An Autumn Pie Party with Second and Edgemont

Categories: In the Kitchen

It's peak season at our local orchards, and we're using the bounty of fruit as an opportunity to try out some of our favorite pie recipes. Recently, our friend Amy Johnson of Second and Edgemont did the same, serving up a pie party on her porch for friends and family. We caught up with Amy after the festivities, and she kindly shared her tips for the perfect crust and a perfectly laid-back evening. Read on for her suggestions-- we're feeling inspired to serve up a few slices of our own!

terrain: What was on the menu for your pie party?

Amy: I like to host monthly pie parties as an excuse to bake with seasonal fruits and feast with friends. This time, the menu focused on an array of soft and stone fruits, including a plum-almond galette made with cream-cheese dough and plums gifted from a friend, and a peach-raspberry pie filled with fruit from a local roadside stand. I also served up a good, old-fashioned blueberry pie with a lattice top. For the kids, there were raspberry-blueberry hand pies-- although I did spy a few adult plates with them! Of course there was vanilla ice cream, too. When hosting a dessert party, I also like to serve something savory-- like cheese or spicy nuts-- to go along with the sweets.

terrain: Do you have any favorite pies to make this time of year?

Amy: In late summer, I love to bake with the later varieties of red and golden raspberries as well as figs and plums. In early fall, pears and apples make their way into pies, galettes, crisps, and crumbles.

terrain: Can you share a few tips for making a great pie?

Amy: Pie making may seem intimidating but just like anything else, practice makes perfect. Perfectly imperfect pies are sometimes the tastiest! There are many ways to crimp, fold, weave, and pinch a pie crust. To keep from getting overwhelmed, make your pie in two stages. Make the dough a day ahead and refrigerate. The next day, when the kitchen is clean and the filling is made, you’ll make more time to be creative in constructing your pie. Pie dough also freezes well; When making a pie, double the dough recipe and store half away for the next occasion. 

terrain: What drinks did partygoers pair with their pies?

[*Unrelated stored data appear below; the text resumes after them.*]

/-- `PutBit`: what it appends; it raises `OutFull` exactly when it completes a byte and `OB` is full (R156, R159). -/
theorem Writer.putBit_spec (cap : Nat) (b : Bool) (w : Writer) (hl : w.Legal) :
    (w.wcnt = 7 ∧ w.ob.length = cap → Writer.putBit cap b w = none) ∧
    (¬(w.wcnt = 7 ∧ w.ob.length = cap) → ∃ w', Writer.putBit cap b w = some w' ∧ w'.Legal ∧
      w'.bits = w.bits ++ [b] ∧ w.ob <+: w'.ob ∧
      8 * w'.ob.length + w'.wcnt.toNat = 8 * w.ob.length + w.wcnt.toNat + 1) := by
  have hacc := putBit_accumulator w.wcnt w.wacc b hl
  simp only at hacc
  obtain ⟨h1, h2⟩ := hacc
  constructor
  · rintro ⟨h7, hc⟩
    simp [putBit, appendByte, h7, hc]
  · intro hn
    by_cases h7 : w.wcnt = 7
    · have hc : ¬ w.ob.length = cap := fun h => hn ⟨h7, h⟩
      have h7' : w.wcnt.toNat = 7 := by rw [h7]; rfl
      refine ⟨{ ob := w.ob ++ [w.wacc + BitVec.ofNat 8 (b.toNat * 2 ^ (7 - w.wcnt.toNat))], wacc := 0, wcnt := 0 },
        by simp only [putBit, if_pos h7, appendByte, if_neg hc], ?_, ?_, ?_, ?_⟩
      · simp [Writer.Legal]
      · rw [h7'] at h2
        simp only [Writer.bits, byteBits_append, byteBits_cons, byteBits_nil, List.append_nil, h7', List.append_assoc]
        rw [← h2]
        generalize w.wacc + BitVec.ofNat 8 (b.toNat * 2 ^ (7 - 7)) = acc
        rw [List.take_of_length_le (l := msbBits 8 acc.toNat) (by simp)]
        simp
      · exact List.prefix_append _ _
      · simp [h7']; omega
    · have h7' : w.wcnt.toNat ≠ 7 := fun h => h7 (by apply BitVec.eq_of_toNat_eq; rw [h]; rfl)
      have hlt := three_bits_lt w.wcnt
      have hs : (w.wcnt + 1).toNat = w.wcnt.toNat + 1 := by
        rw [BitVec.toNat_add]
        show (w.wcnt.toNat + 1) % 8 = _
        omega
      refine ⟨{ w with wacc := w.wacc + BitVec.ofNat 8 (b.toNat * 2 ^ (7 - w.wcnt.toNat)), wcnt := w.wcnt + 1 },
        by simp only [putBit, if_neg h7], ?_, ?_, List.prefix_refl _, ?_⟩
      · simp only [Writer.Legal, hs, h1] at hl ⊢
        have e1 : 8 - w.wcnt.toNat = (8 - (w.wcnt.toNat + 1)) + 1 := by omega
        have e2 : 7 - w.wcnt.toNat = 8 - (w.wcnt.toNat + 1) := by omega
        rw [e1] at hl
        rw [e2]
        have d1 : 2 ^ (8 - (w.wcnt.toNat + 1)) ∣ w.wacc.toNat :=
          dvd_trans (pow_dvd_pow 2 (by omega)) (Nat.dvd_of_mod_eq_zero hl)
        exact Nat.mod_eq_zero_of_dvd (Nat.dvd_add d1 (Dvd.intro_left _ rfl))
      · simp only [Writer.bits, hs, List.append_assoc, h2]
      · simp only [hs]; omega

/-- A list of bits: with room, they are appended; without, `OutFull` is raised (R159). -/
theorem Writer.putList_spec (cap : Nat) (bs : List Bool) (w : Writer) (hl : w.Legal) (hc : w.ob.length ≤ cap) :
    (w.HasRoom cap bs.length → ∃ w', Writer.putList cap bs w = some w' ∧ w'.Legal ∧ w'.bits = w.bits ++ bs) ∧
    (¬ w.HasRoom cap bs.length → Writer.putList cap bs w = none) := by
  induction bs generalizing w with
  | nil =>
    refine ⟨fun _ => ⟨w, rfl, hl, by simp⟩, fun h => absurd ?_ h⟩
    have := three_bits_lt w.wcnt
    simp only [Writer.HasRoom, List.length_nil, Nat.add_zero]
    omega
  | cons b bs ih =>
    obtain ⟨hfull, hgo⟩ := Writer.putBit_spec cap b w hl
    have hlt := three_bits_lt w.wcnt
    by_cases h : w.wcnt = 7 ∧ w.ob.length = cap
    · have h7 : w.wcnt.toNat = 7 := by rw [h.1]; rfl
      refine ⟨fun hr => ?_, fun _ => by simp [putList, hfull h]⟩
      simp only [Writer.HasRoom, List.length_cons] at hr
      omega
    · obtain ⟨w', hw', hl', hb', -, hcount⟩ := hgo h
      have hlt' := three_bits_lt w'.wcnt
      have hc' : w'.ob.length ≤ cap := by
        by_cases h7 : w.wcnt = 7
        · have : w.ob.length ≠ cap := fun hh => h ⟨h7, hh⟩
          omega
        · have : w.wcnt.toNat ≠ 7 := fun hh => h7 (by apply BitVec.eq_of_toNat_eq; rw [hh]; rfl)
          omega
      have hroom : w'.HasRoom cap bs.length ↔ w.HasRoom cap (b :: bs).length := by
        simp only [Writer.HasRoom, List.length_cons]
        omega
      obtain ⟨h1, h2⟩ := ih w' hl' hc'
      simp only [putList, hw', Option.bind_some, ← hroom]
      refine ⟨fun hr => ?_, h2⟩
      obtain ⟨w'', e, hl'', hb''⟩ := h1 hr
      exact ⟨w'', e, hl'', by rw [hb'', hb', List.append_assoc]; rfl⟩

/-- What every writer primitive does to the buffer: it grows, within its capacity, and the writer stays legal. -/
structure Writer.Grows (cap : Nat) (w w' : Writer) : Prop where
  prefixed : w.ob <+: w'.ob
  capacity : w.ob.length ≤ cap → w'.ob.length ≤ cap
  legal : w.Legal → w'.Legal

theorem Writer.Grows.refl (cap : Nat) (w : Writer) : Writer.Grows cap w w :=
  ⟨List.prefix_refl _, id, id⟩

theorem Writer.Grows.trans {cap : Nat} {w w' w'' : Writer} (h : Writer.Grows cap w w') (h' : Writer.Grows cap w' w'') :
    Writer.Grows cap w w'' :=
  ⟨h.prefixed.trans h'.prefixed, h'.capacity ∘ h.capacity, h'.legal ∘ h.legal⟩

Amy: There was a pitcher of sangria, a few bottles of rosé, and the fixings for a gin and tonic (my favorite drink this time of year). A crock of lemonade was served up for the young folk.

terrain: Can you share some highlights from the gathering? 

Amy: The day was unseasonably cool, perfect for heating up the kitchen and baking all day. The pies were displayed on pedestals and slabs of wood out on the porch where guests could easily sample. Peach-raspberry was the most popular, though my favorite was the plum-almond galette. Conversation revolved around vacation plans, upcoming concerts, gardening, and stories of a guest's recent cross-country trip. With plates of pie in hand, some of us strolled the garden to talk plants and argue who had the biggest bumper crop of zucchini. The kids played foursquare, chased after fireflies and, as the sun lowered in the sky, a game of ghost in the graveyard began. There may have been a few adults who joined in!

terrain: Are there any small touches you'd recommend to make a pie party extra-special?

Amy: Keep your invite list to a minimum-- an intimate party allows guests to sample more than one kind of pie. It’s hard to only eat one piece! If baking pie all day doesn’t sound like your idea of fun, allow guests to contribute by bringing a pie, along with the recipe to share. It’s always fun hear about the baking adventures of others. For the kids, bake a batch of hand pies, the grab-and-go alternative to a regular piece of pie. Not so messy and they don’t involve any plates or forks! Once they’ve grabbed a pie, offer a basket of flashlights for flashlight tag, sparklers, or Mason jars to collect fireflies.

There's nothing like eating pie outdoors, so host your gathering on the porch, or grab a blanket and serve picnic style. Make a playlist of some favorite tunes, or even better break out the record player and vinyl. String some twinkle lights around tree branches to make things a bit festive at sundown. Most importantly, make sure to tuck a piece of pie away for breakfast the next morning!